To confirm that the observed AHAC phenotypic changes were caused by the activation of the canonical pathway, primary AHACs were treated with either 100 ng/ml WNT-3A alone or in combination with 100 ng/ml of recombinant DKK1, which specifically inhibits the β-catenin–dependent pathway by binding to LRP coreceptors and preventing their association with FZDs (Mao et al., 2001). Co-treatment with DKK1 reverted the WNT-3A–induced up-regulation of AXIN2, PCNA, and MMP13 (Fig. 3, D–F), but, surprisingly failed to rescue the down-regulation of COL2A1, Aggrecan, and SOX9 mRNA (Fig. 3, G–I). To investigate whether this was caused by excessive, exogenous WNT-3A stimulation, we investigated whether treatment with DKK1 alone, in the absence of exogenous WNT-3A, modified the phenotype of AHACs. Strikingly, treatment of AHACs with DKK1, in the absence of WNT-3A, promoted by itself a down-regulation of COL2A1 and Aggrecan, similar to that induced by WNT-3A, and up-regulation of MMP13, although, as expected, it did reduce AXIN2 and PCNA mRNA expression (Fig. 3 J).

The finding that DKK1 not only did not rescue WNT-3A–induced loss of phenotypic markers but, on its own, promoted it, suggests that although proliferation and AXIN2 up-regulation are driven by activation of the canonical Wnt pathway, the loss of phenotypic markers and of extracellular matrix is regulated through a different pathway that is antagonized by the canonical one. To explain the apparent paradox that WNT-3A and DKK1 have the same effect, we hypothesized that, under our experimental conditions, the modulation of AXIN2, PCNA, and MMP13 and chondrocyte proliferation are dependent on the Wnt–β-catenin canonical pathway, whereas the WNT-3A–mediated down-regulation of COL2A1 and Aggrecan are β-catenin independent.

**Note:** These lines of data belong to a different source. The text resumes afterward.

/-- A sweep in play (R229 to R231): its descriptor, the next point and the LOG magnitudes. -/
structure SweepS where
  log : Bool
  dual : Bool
  ovr : Option Nat
  bmask : Nat
  points : Nat
  start : Int
  stop : Int
  dwell : Nat
  settle : Nat
  ratio : Nat
  rratio : Nat
  j : Nat := 0
  mag : Nat := 0
deriving DecidableEq, Repr

/-- A list in play (R232): entries left, table address of the next entry, closes due at the end of the last one. -/
structure ListS where
  left : Nat
  addr : Nat
  /-- The address of the LIST (R216). -/
  pc : Nat := 0
  close : Nat := 0
  /-- Bins the present entry opened. -/
  opened : Nat := 0
deriving DecidableEq, Repr

/-- A segment in play (R233): its header, the pass, and the place within the pass. -/
structure PlayS where
  addr : Nat
  count : Nat
  fmt : Nat
  hold : Nat
  ovr : Option Nat
  scale : Option Int
  offset : Int
  /-- The address of the PLAY (R216). -/
  pc : Nat := 0
  /-- Passes left; `none` for an unlimited PLAY. -/
  left : Option Nat
  /-- The present pass has begun; sample index and repeats of it left. -/
  on : Bool := false
  idx : Nat := 0
  rep : Nat := 0
deriving DecidableEq, Repr

/-- A stream in play (R263, R264). -/
structure StreamS where
  left : Option Nat
  stretch : Bool
  stalled : Bool := false
  /-- The missing entry was found present at the last guard instant (R264). -/
  found : Bool := false
  /-- The address of the STREAM (R216). -/
  pc : Nat := 0
deriving DecidableEq, Repr

/-- The condition a waiting instruction waits for (R217). -/
inductive WaitC where
  | connect (cl : Bool) (asked : Bool)
  | isolate
  | range (i v : Option Nat)
  | therm
  | event (slot timeout target : Nat) (count : Nat)
deriving DecidableEq, Repr

/-- What the engine plays between its step ticks. -/
inductive Act where
  | none
  | sweep (s : SweepS)
  | list (s : ListS)
  | play (s : PlayS)
  | stream (s : StreamS)
  | wait (c : WaitC)
deriving DecidableEq, Repr

/-- How a step ends (R217). -/
inductive StepEnd where
  /-- The step is still being executed. -/
  | running
  /-- S advances by a count of periods. -/
  | dwell (n : Nat)
  /-- An activity begins at S. -/
  | act (a : Act)
  | halt
  | err (code : Nat)
deriving DecidableEq, Repr

/-- The effects of one step, all due at its step tick (R218). -/
structure StepAcc where
  count : Nat := 0
  close : Nat := 0
  opn : Nat := 0
  mode : Option (Nat × Nat) := none
  /-- The address of the last MODE (R216). -/
  modePc : Nat := 0
  rI : Option Nat := none
  rV : Option Nat := none
  rA : Option Nat := none
  entry : Option RefEntry := none
  therm : List Nat := []
  signals : List (Nat × Nat) := []
  /-- A connect (with CL or not) or an isolation the step asks for (R237, R238). -/
  conn : Option Bool := none
  iso : Bool := false
  /-- Junctions evaluated in the step, committed with it: address, taken, and the slot whose PEND it clears (R255). -/
  juncs : List (Nat × Bool × Option Nat) := []
  /-- A bin-statistic junction of the step found no data (R254). -/
  empty : Bool := false
  /-- The closes are those of a RESTART (R251). -/
  rest : Bool := false
  /-- NEXTs of the step that found their level's gap bit set (R265). -/
  gaps : Nat := 0
  /-- Slots whose PEND a latched WAITEV of the step clears, with the restart records it leaves (R249). -/
  evs : List (Nat × Nat × Nat × Nat) := []
  fin : StepEnd := .running
  /-- Speculation tag (R30): a junction prediction that the effects derive from has not been confirmed. -/
  tag : Bool := false
deriving DecidableEq, Repr

/-- What a late step returns to (R220). -/
structure EngBack where
  pc : Nat
  acc : StepAcc
  loops : List LoopLv
  calls : List (Nat × Nat)
  act : Act
  mark : Nat
  marked : Nat
  rp : Nat
  rewind : Nat
  rewinding : Bool
  rewForever : Bool
deriving DecidableEq, Repr

/-- A junction prediction that awaits confirmation (R255). -/
structure JPred where
  addr : Nat
  taken : Bool
  target : Nat
  cond : TIns
  /-- The step's effects, stacks and program counter at the junction. -/
  acc : StepAcc
  loops : List LoopLv
  calls : List (Nat × Nat)
  snap : EngBack
  /-- The waits of the step that precede the junction. -/
  parts : Nat
deriving DecidableEq, Repr

/-- Everything of a timetable engine that its registers do not show. -/
structure EngS where
  /-- Loop ticks of the bound unit until the step tick, or until the next point, entry or pass. -/
  togo : Nat := 0
  /-- A TT_CMD command that waits for its tick, and whether a guard instant has passed since. -/
  cmd : Option (Nat × Bool) := none
  /-- The step in preparation, and the step prepared for the next tick. -/
  acc : StepAcc := {}
  ready : Option StepAcc := none
  back : Option EngBack := none
  /-- The waits of the step whose condition may hold at the step tick itself, in order: the engine as it waits there, with the effects of the
  step so far (R217). -/
  parts : List EngBack := []
  /-- The queue was empty at the guard instant of the step tick, so that an entry chosen there is the next one to be popped (R219). -/
  canPush : Bool := false
  /-- The correct path after a refuted prediction runs without prediction (R34, R255). -/
  noPred : Bool := false
  loops : List LoopLv := []
  calls : List (Nat × Nat) := []
  act : Act := .none
  /-- Ticks until the bins of a mask open (R231). -/
  openIn : Option (Nat × Nat) := none
  pred : Option JPred := none
  /-- The predictor entries, by address[8:3]; an unlisted one holds `pinit`. -/
  ptab : Tab Nat Nat := []
  pinit : Nat := 1
  /-- Restart records by slot: address, loop depth, call depth (R249). -/
  recs : Tab Nat (Nat × Nat × Nat) := []
  thermOut : Bool := false
  thermDone : Bool := false
  /-- A jump request, and whether it arrived before the present guard instant (R258). -/
  jump : Option Bool := none
  tgtLow : Nat := 0
  /-- Writes of watch slots that wait for the unit's tick (R248): slot, value, and whether a guard instant has passed since. -/
  slotW : List (Nat × Nat × Bool) := []
  /-- Events that acted since the unit's last tick, and slots that saw theirs at the last tick and have not been handled (R246, R248, R250). -/
  seen : List Nat := []
  seenNow : List Nat := []
  /-- The condition of the present wait held at the last tick (R217). -/
  waitOk : Bool := false
  rewinding : Bool := false
  rewForever : Bool := false
  /-- Code and data lines in the prefetch window with the bytes they were filled with, and the line whose absence stalls the engine
  (R212). -/
  code : Tab Nat (List Nat) := []
  data : Tab Nat (List Nat) := []
  need : Option (Nat × Bool) := none
  /-- The address of the instruction that needs the line (R216). -/
  needPc : Nat := 0
  /-- The slot whose RESTART is due at the next tick (R251), and what a jump at the same tick would have found: the engine, the closes due,
  and whether the tick is a jump point (R260). -/
  restart : Option Nat := none
  cut : Option (EngBack × Nat × Bool) := none
  /-- What a RESTART or a jump does at its tick J whatever becomes of the target's step (R251, R259): the bins to close, and whether as
  RESTARTED. -/
  jx : Option (Nat × Bool) := none
  /-- The tick that a START with AT waits for (R214). -/
  startAt : Option Nat := none
  /-- The entry of a late step stands in the queue: the second execution does not push it again (R220). -/
  kept : Bool := false
  /-- The stream entry last played carried END (R257). -/
  segEnd : Bool := true
  /-- A STREAM entry at the next tick was found missing at the guard instant (R263). -/
  missing : Bool := false
  /-- Flags of the STREAM entry pushed at the guard instant: END 1, LAST 2. -/
  sflags : Nat := 0
  /-- The present step is the target of a jump that takes effect at the next tick (R259). -/
  jumping : Bool := false
  /-- Register words that wait for a tick of the bound unit (R446): offset, value, and whether a guard instant has passed since. -/
  pendW : List (Nat × Nat × Bool) := []
deriving DecidableEq, Repr

/-- Why a points operation is made (R191 to R193). -/
inductive PtsWhy where
  | make (u : Nat)
  | brk (u : Nat)
  | openChg (u : Nat)
  | connect (u : Nat)
  | safe (u : Nat) (err : Bool)
  | abandon (u : Nat)
  | mirror (u : Nat)
  | image
deriving DecidableEq, Repr

/-- A points operation: the position, the pattern, its requester and why. -/
structure PtsOp where
  ch : Nat
  pat : Nat
  rank : Nat
  why : PtsWhy
  losses : Nat := 0
deriving DecidableEq, Repr

/-- The points bus of a die (R189 to R192). -/
structure PtsS where
  cur : Option PtsOp := none
  latched : Bool := false
  lam : Nat := 0
  q : List PtsOp := []
  /-- One above the last channel granted, by rank (R36). -/
  last : Tab Nat Nat := []
  /-- Where the operation on the bus was granted on arrival: the instant, and the last channels granted before it; requests of that
  same instant are decided together (R36). -/
  since : Option Nat := none
  old : Tab Nat Nat := []
  /-- The instant at which the operation on the bus was granted (R191). -/
  granted : Nat := 0
  /-- The instant at which the power-up sequence took the bus (R98, R193). -/
  initAt : Option Nat := none
deriving DecidableEq, Repr

/-- A token arbiter: holders with the instance each holds, requests pending in order of arrival, one above the last requester granted
by rank (R36, R37). Requests of one instant are decided together: the instant, the requests, and what stood before the first of them. -/
structure ArbS where
  hold : List Req := []
  inst : List Nat := []
  pend : List Req := []
  last : Tab Nat Nat := []
  since : Option Nat := none
  arr : List Req := []
  hold0 : List Req := []
  inst0 : List Nat := []
  pend0 : List Req := []
  last0 : Tab Nat Nat := []
deriving DecidableEq, Repr

/-- A record between its close and its placing (R268 to R271): the queue it is routed to, its order, and the words of its
128-byte form. -/
structure Rec where
  q : Nat
  unit : Nat
  bin : Nat
  tick : Nat
  words : List Nat
deriving DecidableEq, Repr

/-- A Muslin capture beside its registers (R148 to R151). -/
structure CapS where
  seq : Nat := 0
  /-- Loop periods until the next captured entry. -/
  dec : Nat := 0
  /-- The trigger condition has held. -/
  trig : Bool := false
  post : Nat := 0
  gap : Bool := false
  /-- The trigger condition has held in the period in course, and in the one that begins at the unit's next tick (R150). -/
  trigN : Bool := false
  trigE : Bool := false
  /-- An ARM waits for the unit's next loop tick. -/
  arm : Bool := false
  /-- Entries in the staging buffer of DDR5 mode, oldest first: ring index and words. -/
  stage : List (Nat × List Nat) := []
  /-- Register words that wait for a tick of the unit (R446): offset, value, and whether a guard instant has passed since. -/
  pendW : List (Nat × Nat × Bool) := []
deriving DecidableEq, Repr
/-- What a Tweed port holds of its link beside its registers (R385 to R391, R403). -/
structure PortS where
  /-- Valid link words received while training, and the instant of the last one. -/
  words : Nat := 0
  wordAt : Nat := 0
  /-- Frames waiting to be sent, with the port and number under which a forwarded one arrived. -/
  q : List (Frame × Option (Nat × Nat)) := []
  /-- The second copy of a CTRL frame. -/
  dup : Option Frame := none
  /-- Frames of MGMT and DATA to be sent again. -/
  again : List Frame := []
  /-- Credits held, by lane. -/
  cred : Tab Nat Nat := []
  /-- Last SEQ sent, by lane; frames unacknowledged, oldest first; the instant from which ACK has not advanced, by lane. -/
  txSeq : Tab Nat Nat := []
  unack : List Frame := []
  ackAt : Tab Nat Nat := []
  /-- Last SEQ accepted in order, by lane; for CTRL the last taken. -/
  rxSeq : Tab Nat Nat := []
  /-- The SEQ of a CTRL frame of which one bad copy has arrived. -/
  badCtrl : Option Nat := none
  /-- Credits to return, by lane. -/
  ret : Tab Nat Nat := []
  /-- Deficits of MGMT and DATA, and the lane whose turn it is (R389). -/
  dM : Nat := 0
  dD : Nat := 0
  turn : Nat := 2
  /-- CTRL frames sent in the last 100 µs: instant and bytes. -/
  used : List (Nat × Nat) := []
  /-- The frame that went out last, and the last link word sent: lane, credits, ACK. -/
  sent : Option Frame := none
  /-- It was ended with an error terminate block (R386). -/
  cut : Bool := false
  sentWord : Option (Nat × Nat × Nat) := none
  sentWordAt : Nat := 0
  /-- The last SYNC heard: MASTER, hop count, instant. -/
  sync : Option (Nat × Nat × Nat) := none
  /-- The transmit time t1 of the last DELAY_REQ, in sub-ticks, its instant, and the last 8 measured delays. -/
  reqT1 : Option Nat := none
  reqAt : Option Nat := none
  delays : List Int := []
deriving DecidableEq, Repr

/-- A request of this station to another that awaits its response (R397): the master it is for, its tag, the instant it was sent, the
station, and for what follows it the next address, the bytes still to be read or written, the bytes read. -/
structure LineReq where
  m : Master
  tag : Nat
  write : Bool
  at_ : Nat
  stn : Nat
  addr : Nat := 0
  left : Nat := 0
  got : List Nat := []
  data : List Nat := []
deriving DecidableEq, Repr

/-- A datagram that an Ethernet port sent (R414). -/
structure Dgram where
  op : Nat
  rsp : Bool
  session : Nat
  status : Nat
  seq : Nat
  data : List Nat
  /-- The endpoint it goes to. -/
  peer : Option Src := none
deriving DecidableEq, Repr

/-- An Ethernet session (R414). -/
structure SessS where
  owner : Option Src := none
  note : Bool := false
  /-- The last executed SEQ with its response. -/
  last : Option (Nat × Dgram) := none
  /-- Instant of the last datagram; idle for 10 s. -/
  at_ : Nat := 0
  idle : Bool := false
  /-- The OP and SEQ of a request that waits for another station. -/
  wait : Option (Nat × Nat) := none
  /-- The last datagram sent in the session. -/
  sent : Option Dgram := none
deriving DecidableEq, Repr

/-- The SPI target frame in course (R415). -/
structure SpiS where
  on : Bool := false
  ignored : Bool := false
  rd : Bool := false
  inc : Bool := false
  addr : Nat := 0
  words : Nat := 0
deriving DecidableEq, Repr

/-- Everything of the Line that its registers do not show (R397 to R406). -/
structure LineS where
  /-- Number under which the next forwarded frame is remembered, and the next tag. -/
  fwd : Nat := 0
  tag : Nat := 0
  reqs : List LineReq := []
  /-- The last NOTICE received (R281). -/
  notice : List Nat := []
  /-- Instants of the last ANNOUNCE and HELLO sent. -/
  annAt : Option Nat := none
  helloAt : Option Nat := none
  /-- The number was assigned since power-on; announcing has stopped (DUP); the routes have been set for announcing. -/
  assigned : Bool := false
  stopped : Bool := false
  learned : Bool := false
  /-- ANNOUNCE records: serial and arrival port, oldest first (R400). -/
  recs : List (Nat × Nat) := []
  /-- The master's table: serial and number (R400); last HELLO by station (R401). -/
  table : List (Nat × Nat) := []
  hello : Tab Nat Nat := []
  /-- The offset e at the last upstream SYNC, in sub-ticks; consecutive SYNCs within 1 ns. -/
  ofs : Int := 0
  okRun : Nat := 0
  /-- The station has been LOCKED since its power-on reset; PTP has been locked since then. -/
  everLocked : Bool := false
  everPtp : Bool := false
  /-- The count has been stepped to the Line time now followed; the instant the image was applied. -/
  stepped : Bool := false
  appliedAt : Option Nat := none
  /-- Instants of the last SYNC of the MASTER followed or a lower one, and of one lower than this station's number. -/
  syncAt : Option Nat := none
  lowAt : Option Nat := none
  /-- The count of the last SYNC sent. -/
  sentAt : Option Nat := none
  /-- The LINE_LAT that the last SYNC carried, in µs. -/
  lat : Option Nat := none
  /-- ARP cache of each Ethernet port: address, MAC and instant, oldest first (R412). -/
  arp : Tab Nat (List (Nat × Nat × Nat)) := []
deriving DecidableEq, Repr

We therefore hypothesized that WNT-3A induces loss of chondrocyte differentiation through activation of a noncanonical Wnt pathway. We focused on the Wnt-Ca²⁺/CaMKII pathway because it has been shown to be active in chicken epiphyseal cartilage (Taschner et al., 2008) and to mediate Wnt signaling in zebrafish and Xenopus embryos (Slusarski et al., 1997a,b; Sheldahl et al., 1999; Kühl et al., 2000) antagonizing β-catenin. Therefore, to test whether WNT-3A activates the noncanonical Ca²⁺/CaMKII-dependent pathway, we treated primary AHAC cultures with increasing doses of WNT-3A while monitoring calcium mobilization (as a readout of the activation of the Ca²⁺-dependent pathway) and AXIN2 expression (as a readout for the activation of the canonical pathway). In keeping with our hypothesis, WNT-3A elicited activation of both pathways; notably, Ca²⁺ mobilization occurred preferably at low doses and AXIN2 up-regulation at higher doses (Fig. 4, A and C).

In zebrafish and Xenopus embryos, it was shown that the Ca²⁺/CaMKII pathway signals in a G protein–dependent manner (Slusarski et al., 1997a; Sheldahl et al., 1999; Kühl et al., 2000). In our experimental system, pertussis toxin (PTX), a G_αi, G_α0, and G_αt protein inhibitor (Slusarski et al., 1997a; Sheldahl et al., 1999), efficiently blocked WNT-3A–induced calcium mobilization (Fig. 4 B). Next, to evaluate the involvement of CaMKII, we treated AHACs with 100 ng/ml WNT-3A or vehicle control for 24 h and stained the monolayers with an antibody to detect the activated, phosphorylated form of CaMKII (Soderling, 1999). PhosphoCaMKII staining was increased in WNT-3A–treated samples with increased nuclear localization, confirming the activation of this pathway (Fig. 4, D–I). Such phosphorylation was abrogated in the presence of the selective CaMKII inhibitor KN93 (Fig. 4 D). CaMKII phosphorylation was also detected by Western blotting analysis, after 15 min and 1 h from the addition of WNT-3A to the cells (Fig. 4 J). Altogether, our data indicate that exogenous application of WNT-3A is sufficient to dose dependently activate both the canonical β-catenin–dependent and noncanonical Ca²⁺/CaMKII-dependent pathways (see Fig. 7, A and B).

In Xenopus, the Wnt Ca²⁺/CaMKII pathway has been shown to inhibit the Wnt–β-catenin–dependent pathway (Sheldahl et al., 1999; Kühl et al., 2000). To investigate the interaction between the CaMKII pathway with the Wnt canonical pathway after WNT-3A stimulation, we treated confluent passage 0 (P0) AHACs with 100 ng/ml WNT-3A and either the selective CaMKII inhibitor KN93 or its inactive analogue KN92 (both 10 µM) for 24 h. CaMKII inhibition by KN93 significantly increased the WNT-3A–induced up-regulation of AXIN2 mRNA (Fig. 5 A).In contrast, KN92, which is structurally similar to KN93 but does not inhibit CaMKII (Marley and Thomson, 1996), did not alter the expression of AXIN2 (Fig. 5 A). To study if the Wnt/β-catenin pathway modulates the Wnt-Ca²⁺/CaMKII pathway, we treated AHACs with WNT-3A and DKK1, alone or in combination. Both WNT-3A and DKK1 stimulation resulted in statistically significant activation of Ca²⁺ mobilization, which was further increased when DKK1 and WNT-3A were used together, thereby demonstrating that the selective inhibition of the canonical pathway enhances the activation of the Ca²⁺ mobilization (Fig. 5 B).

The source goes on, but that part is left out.